Enteric and Diarrheal Disease

Martin Blaser of the New York University School of Medicine in the U.S. proposes to engineer a harmless modification of H. pylori, a bacteria commonly found in the human stomach, to deliver antigens to protect against intestinal pathogens such as cholera and campylobacter. This modified H. pylori can only survive in the presence of an enzyme supplied in special drinking water, allowing those administering the vaccine to regulate its colonization.

Egil Lien with collaborators Beth McCormick and Mike Brehm of the University of Massachusetts Medical School in the U.S. will evaluate two mouse models for studying human typhoid fever. Typhoid fever is a major cause of environmental enteric dysfunction, which is associated with significant morbidity and mortality particularly in young children from developing countries. The causative Salmonella bacterium does not normally infect mice, hindering the development of mouse models for testing new treatments and vaccines.

Cirle Warren of the University of Virginia in the U.S. will develop a three dimensional cell culture model (organoid) of the human intestine to study diarrheal diseases. They will build the organoids in a bioreactor using three intestinal cell types, and test different scaffolds to simulate the complex cellular and structural architecture of the human gut. The organoids will then be infected with Cryptosporidium, a common cause of diarrhea in developing countries, and analyzed for altered structural and molecular characteristics to gain insight into the host infection response.

James Nataro of the University of Virginia in the U.S. is developing new mouse models of environmental enteric dysfunction (EED) to explore how enteric pathogens commonly found among children in developing countries can affect intestinal function and cause growth retardation. In Phase I, they developed mouse models for five of the common pathogens and found that, as in humans, malnutrition (protein or zinc deficiency) enhanced the severity of infection, associated growth retardation, or the presence of intestinal inflammation.

Haiqing Sheng and collaborators Carolyn Bohach and Scott Minnich from the University of Idaho in the U.S. will exploit the CRISPR-Cas9 (Clustered Regularly Interspaced Short Palindromic Repeats and CRISPR-associated protein 9) system in a dual approach to combat enteropathogenic Escherichia coli (EPEC) infections. EPEC cause diarrhea and result in several hundred thousand infant deaths annually.

Corinne Maurice of McGill University in Canada will use an ecological approach to determine whether bacteriophage (phage), which are viruses that infect bacteria, could be used to restore healthy microbial communities in the gut and thereby reduce stunting in children. They will collect stool samples from infants under two years old from Bangladesh, and compare the types of phage and bacteria found in stunted versus healthy children.

Anika Kinkhabwala of EpiBiome in the U.S. will exploit the development of resistance to bacteriophage by pathogenic bacteria to improve children's gut health. Bacteriophage recognize proteins and other molecules found on the surface of bacteria, which they use to infect and kill them.

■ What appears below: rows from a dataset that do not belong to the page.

-- ==== Sys2Proof/Machine/Dispatch.lean ====
section
/-! DEFINITION. One arm per operation of spec/30_encoding.md R94, each one call of its meaning. -/

namespace Sys2Proof.Machine

def exec (i : Instr) (s : State) : Host.Outcome State Fault Refusal :=
  match i with
  -- Checksum Engine
  | .csumi => Sys2Proof.Machine.execCsumi s
  | .csums => Sys2Proof.Machine.execCsums s
  -- Packet Codec
  | .encode => Sys2Proof.Machine.execEncode s
  | .decode => Sys2Proof.Machine.execDecode s
  | .pget a => Sys2Proof.Machine.execPget a s
  | .pset a b => Sys2Proof.Machine.execPset a b s
  -- Segmenter
  | .seginit => Sys2Proof.Machine.execSeginit s
  | .segnext => Sys2Proof.Machine.execSegnext s
  -- reorder buffer and Reassembler
  | .rbclr => Sys2Proof.Machine.execRbclr s
  | .rbpush => Sys2Proof.Machine.execRbpush s
  | .reasm => Sys2Proof.Machine.execReasm s
  -- Corruption Injector
  | .corrupts => Sys2Proof.Machine.execCorrupts s
  | .corruptr a => Sys2Proof.Machine.execCorruptr a s
  -- Error Detector
  | .detect => Sys2Proof.Machine.execDetect s

end Sys2Proof.Machine
end

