-- ==== Sys2Proof/Laws/PerInstr.lean ====
section
/-! SUPPORT. Facts about each operation as syntax, one lemma per constructor. FitsRow: the word the encoder makes of a
well-formed operation is an instance of the row of spec/opcode_table.json that has its mnemonic. -/

namespace Sys2Proof

/-- The row of the opcode table with the operation's mnemonic (spec/30_encoding.md R94). -/
def Instr.row? (i : Instr) : Option EncodingRow := encodingRows.find? fun r => r.mnemonic == i.mnemonic

end Sys2Proof

namespace Sys2Proof.Laws.FitsRow

/-- The encoded word is an instance of the operation's own row (R91 to R94). -/
def Statement (i : Instr) : Prop :=
  i.wellFormed = true → ∃ r, i.row? = some r ∧ r.matches (encode i) = true

theorem csumi : Statement .csumi := fun _ => ⟨_, rfl, rfl⟩

theorem csums : Statement .csums := fun _ => ⟨_, rfl, rfl⟩

theorem encode : Statement .encode := fun _ => ⟨_, rfl, rfl⟩

theorem decode : Statement .decode := fun _ => ⟨_, rfl, rfl⟩

theorem pget (a : Nat) : Statement (.pget a) := fun _ => ⟨_, rfl, by
  have h := commandWord_and 0x22 a 0 0xFF 0 0xFF
  simpa [EncodingRow.matches, Sys2Proof.encode] using h⟩

theorem pset (a : Nat) (b : Byte) : Statement (.pset a b) := fun _ => ⟨_, rfl, by
  have h := commandWord_and 0x23 a b 0xFF 0 0
  simpa [EncodingRow.matches, Sys2Proof.encode] using h⟩

theorem seginit : Statement .seginit := fun _ => ⟨_, rfl, rfl⟩

theorem segnext : Statement .segnext := fun _ => ⟨_, rfl, rfl⟩

theorem rbclr : Statement .rbclr := fun _ => ⟨_, rfl, rfl⟩

theorem rbpush : Statement .rbpush := fun _ => ⟨_, rfl, rfl⟩

theorem reasm : Statement .reasm := fun _ => ⟨_, rfl, rfl⟩

theorem corrupts : Statement .corrupts := fun _ => ⟨_, rfl, rfl⟩

theorem corruptr (a : Nat) : Statement (.corruptr a) := fun _ => ⟨_, rfl, by
  have h := commandWord_and 0x51 a 0 0xFF 0 0xFF
  simpa [EncodingRow.matches, Sys2Proof.encode] using h⟩

theorem detect : Statement .detect := fun _ => ⟨_, rfl, rfl⟩

end Sys2Proof.Laws.FitsRow
end

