/-- A byte buffer takes a byte at an index inside it. -/
theorem decidedBy_write_byte (index size : Nat) (v : Word) (t : State) (r q : Refusal) :
    decidedBy (decide (index < size ∧ v.toNat ≤ 0xFF))
      (if index < size then if v.toNat ≤ 0xFF then .next t else .refused r else .refused q) := by
  by_cases hi : index < size
  · by_cases hv : v.toNat ≤ 0xFF
    · rw [if_pos hi, if_pos hv, decide_eq_true ⟨hi, hv⟩]
      exact decidedBy_next t
    · rw [if_pos hi, if_neg hv, decide_eq_false fun h => hv h.2]
      exact decidedBy_refused r
  · rw [if_neg hi, decide_eq_false fun h => hi h.1]
    exact decidedBy_refused q

/-- Settles O47: each space's reads and writes are decided by its row of the contract. -/
theorem exactlyTheAccessesOutsideTheContractAreRefused : Obligations.ExactlyTheAccessesOutsideTheContractAreRefused := by
  intro s act
  show decidedBy (s.inContract act) (s.perform act)
  cases act with
  | reset => exact decidedBy_next _
  | read space index =>
    cases space
    case reg => exact decidedBy_read_reg s index
    case ibuf => exact decidedBy_read_space s .ibuf index (fun i => ⟨_, rfl⟩) fun h => ⟨_, if_neg h⟩
    case wbuf => exact decidedBy_read_space s .wbuf index (fun i => ⟨_, rfl⟩) fun h => ⟨_, if_neg h⟩
    case obuf => exact decidedBy_read_space s .obuf index (fun i => ⟨_, rfl⟩) fun h => ⟨_, if_neg h⟩
    case flg => exact decidedBy_read_space s .flg index (fun i => ⟨_, rfl⟩) fun h => ⟨_, if_neg h⟩
    case pres => exact decidedBy_read_space s .pres index (fun i => ⟨_, rfl⟩) fun h => ⟨_, if_neg h⟩
    case segPay => exact decidedBy_read_internal s .segPay index _ rfl
    case rb => exact decidedBy_read_internal s .rb index _ rfl
    case ord => exact decidedBy_read_internal s .ord index _ rfl
  | write space index v =>
    cases space
    case reg => exact decidedBy_write_reg s index v
    case ibuf => exact decidedBy_write_byte index s.cfg.ibufCap v _ _ _
    case wbuf => exact decidedBy_write_byte index 256 v _ _ _
    all_goals exact decidedBy_refused _

end Sys2Proof.Machine
end

section
/-! The idempotent operations (spec/20_memory.md R76): a second completion recomputes what the first one left, because it reads
written storage only and writes the same run again. -/

namespace Sys2Proof.Machine

/-! ### Writing the same run twice -/

theorem filter_cellsFrom_of_false {α : Type} (p : Nat × α → Bool) (base : Nat) (vs : List α)
    (h : ∀ c ∈ cellsFrom base vs, p c = false) : (cellsFrom base vs).filter p = [] :=
  List.filter_eq_nil_iff.mpr fun c hc => by simp [h c hc]

theorem write_write_same {α : Type} (m : Memory α) (base : Nat) (vs : List α) :
    Memory.write (Memory.write m base vs) base vs = Memory.write m base vs := by
  have hbelow : (Memory.write m base vs).filter (fun c => decide (c.1 < base)) =
      m.filter fun c => decide (c.1 < base) := by
    have hrun := filter_cellsFrom_of_false (fun c => decide (c.1 < base)) base vs fun c hc =>
      decide_eq_false (Nat.not_lt.mpr (mem_cellsFrom base vs c hc).1)
    have habove : (m.filter fun c => decide (base + vs.length ≤ c.1)).filter (fun c => decide (c.1 < base)) = [] :=
      List.filter_eq_nil_iff.mpr fun c hc => by
        have := of_decide_eq_true (List.mem_filter.mp hc).2
        simp
        omega
    rw [Memory.write, List.filter_append, List.filter_append, hrun, habove, List.filter_filter]
    simp
  have habove : (Memory.write m base vs).filter (fun c => decide (base + vs.length ≤ c.1)) =
      m.filter fun c => decide (base + vs.length ≤ c.1) := by
    have hrun := filter_cellsFrom_of_false (fun c => decide (base + vs.length ≤ c.1)) base vs fun c hc =>
      decide_eq_false (Nat.not_le.mpr (mem_cellsFrom base vs c hc).2)
    have hbelow : (m.filter fun c => decide (c.1 < base)).filter (fun c => decide (base + vs.length ≤ c.1)) = [] :=
      List.filter_eq_nil_iff.mpr fun c hc => by
        have := of_decide_eq_true (List.mem_filter.mp hc).2
        simp
        omega
    rw [Memory.write, List.filter_append, List.filter_append, hrun, hbelow, List.filter_filter]
    simp
  rw [Memory.write, hbelow, habove]
  rfl

theorem setByte_setByte_same (g : Segment) (i : Nat) (b : Byte) : (g.setByte i b).setByte i b = g.setByte i b := by
  unfold Segment.setByte
  split <;> simp

/-! ### Reading what is written -/

/-- Written bytes of IBUF read alike in two states with one IBUF. -/
theorem ibufBytes_congr (s t : State) (reading base n : Nat) (hibuf : t.ibuf = s.ibuf)
    (h : ∀ a, a < base + n → (Memory.get? s.ibuf a).isSome = true) :
    t.ibufBytes reading base n = s.ibufBytes reading base n := by
  refine List.map_congr_left fun i hi => ?_
  obtain ⟨b, hb⟩ := Option.isSome_iff_exists.mp (h (base + i) (Nat.add_lt_add_left (List.mem_range.mp hi) base))
  simp only [State.ibufByte, hibuf, hb, Option.getD_some]

theorem wbufByte_congr (s t : State) (reading i : Nat) (hwbuf : t.wbuf = s.wbuf)
    (h : (Memory.get? s.wbuf i).isSome = true) : t.wbufByte reading i = s.wbufByte reading i := by
  obtain ⟨b, hb⟩ := Option.isSome_iff_exists.mp h
  simp only [State.wbufByte, hwbuf, hb, Option.getD_some]

/-- Under the invariant the collection is what RB and COUNT say, whatever unwritten storage reads as. -/
theorem collection_congr {s : State} (hs : s.Inv) (t : State) (hrb : t.rb = s.rb) (hcount : t.count = s.count) :
    t.collection = s.collection := by
  rw [State.collection, State.collection, hcount]
  refine List.map_congr_left fun i hi => ?_
  obtain ⟨g, hg⟩ := Option.isSome_iff_exists.mp (hs.slotsWritten i (List.mem_range.mp hi))
  rw [slot_of_get? s 0 i g hg, slot_of_get? t 0 i g (hrb ▸ hg)]

theorem packedPayloads_congr {s t : State} (hs : s.Inv) (ht : t.Inv) (hrb : t.rb = s.rb) (hcount : t.count = s.count) :
    t.packedPayloads = s.packedPayloads ∧ t.storedLength = s.storedLength := by
  have hc := collection_congr hs t hrb hcount
  rw [packedPayloads_eq_packedBySearch hs, packedPayloads_eq_packedBySearch ht, storedLength_eq_sum,
    storedLength_eq_sum, hc]
  exact ⟨rfl, rfl⟩

/-! ### The second issue -/

/-- From the state an idempotent operation completes in, it completes in the same state again. -/
theorem Completes.repeats {s u : State} {i : Instr} (h : Completes s i u) (hi : idempotent i = true) (hs : s.Inv)
    (hibuf : ∀ a, a < s.ilen → (Memory.get? s.ibuf a).isSome = true)
    (hwbuf : ∀ a, a < 256 → (Memory.get? s.wbuf a).isSome = true) :
    ∃ v, Completes u.complete i v ∧ State.sameBlock u.complete v.complete := by
  have hu := (h.inv hs).complete
  cases h with
  | csumi =>
    have hread (c : Half) :
        State.ibufBytes (State.complete { s with cksum := c }) 0 0 s.ilen = s.ibufBytes 0 0 s.ilen :=
      ibufBytes_congr s _ 0 0 s.ilen rfl (by simpa using hibuf)
    refine ⟨_, .csumi, ?_⟩
    simp only [State.sameBlock, complete_ilen, hread]
    rfl
  | csums => exact ⟨_, .csums, rfl⟩
  | encode =>
    refine ⟨_, .encode, ?_⟩
    simp only [State.sameBlock, complete_wbuf, complete_seg, write_write_same]
    rfl
  | decode =>
    have hread (g : Segment) (f : Flags) :
        segmentOfRecord (State.wbufByte (State.complete { s with seg := g, flags := f }) 0) =
          segmentOfRecord (s.wbufByte 0) :=
      segmentOfRecord_congr _ _ fun k hk => wbufByte_congr s _ 0 k rfl (hwbuf k hk)
    refine ⟨_, .decode, ?_⟩
    simp only [State.sameBlock, hread]
    generalize segmentOfRecord (s.wbufByte 0) = g
    rfl
  | pget a ha => exact ⟨_, .pget a ha, rfl⟩
  | pset a b ha =>
    refine ⟨_, .pset a b (by simpa using ha), ?_⟩
    simp only [State.sameBlock, complete_seg, setByte_setByte_same]
    rfl
  | seginit h => exact ⟨_, .seginit h, rfl⟩
  | segnext h => cases hi
  | rbclr => exact ⟨_, .rbclr, rfl⟩
  | rbpush h => cases hi
  | reasm =>
    obtain ⟨hpacked, hstored⟩ := packedPayloads_congr hs hu rfl rfl
    refine ⟨_, .reasm, ?_⟩
    simp only [State.sameBlock, complete_obuf, hpacked, hstored, write_write_same]
    rfl
  | corrupts h => cases hi
  | corruptr a ha h => cases hi
  | detect =>
    have hflagged (m : Memory Half) (n : Nat) :
        State.flaggedNumbers (State.complete { s with flg := m, nflag := n }) = s.flaggedNumbers :=
      congrArg (fun c => (c.filter flagged).map Segment.num)
        (collection_congr hs (State.complete { s with flg := m, nflag := n }) rfl rfl)
    refine ⟨_, .detect, ?_⟩
    simp only [State.sameBlock, hflagged, complete_flg, write_write_same]
    rfl

/-- Settles O49: an error is raised again by the same checks, and a completion is repeated. -/
theorem idempotentOperationsRepeat : Obligations.IdempotentOperationsRepeat := by
  intro i s hi hs hibuf hwbuf
  rcases exec_raises_or_completes i s with ⟨e, he, hx⟩ | ⟨u, hu, hx⟩
  · exact ⟨_, _, hx, exec_raises i _ e ((raisedError_ignores_report i s _ e rfl).trans he), rfl⟩
  · obtain ⟨v, hv, hsame⟩ := hu.repeats hi hs hibuf hwbuf
    exact ⟨_, _, hx, hv.exec_eq, hsame⟩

They will identify bacteriophage isolated from fecal and sewage samples that can target virulence structures on the surface of the pathogenic bacteria enterotoxigenic Escherichia coli (ETEC) and Shigella dysenteriae, which are common diarrhea-causing bacteria.

Lori Holtz of Washington University in the U.S. will analyze the composition of bacteriophage (viruses that infect bacteria) in the gut of young children to see if it is linked with the chronic inflammatory gut condition, environmental enteropathy, which is highly prevalent in low-income countries and is linked to malnutrition and stunted growth. They will perform metagenomic sequencing on available fecal samples taken over a 6-month period from 489 children under age two from Malawi who were tested for gut dysfunction.

Jason Gill of Texas A&M AgriLife Research in the U.S. will develop an animal model for environmental enteropathy, which is a chronic inflammatory condition of the gut prevalent in children from low-income countries, to test new bacteriophage-based treatments. Bacteriophage (phage) are viruses that infect and can kill bacteria, and can therefore be used to treat bacterial diseases. They will develop a chronic disease model by infecting weaned piglets with low doses of enterotoxigenic Escherichia coli, which is likely involved in environmental enteropathy development in humans.

Alessio Fasano of Massachusetts General Hospital in the U.S. will isolate bacteriophage (viruses that infect bacteria) that specifically kill pathogenic Escherichia coli and Shigella bacteria, which cause environmental enteropathy and other potentially deadly childhood diseases. They will perform a high-throughput screen using a diverse phage library to isolate phage that specifically target the type-III secretion system expressed by enteric pathogens like E. coli.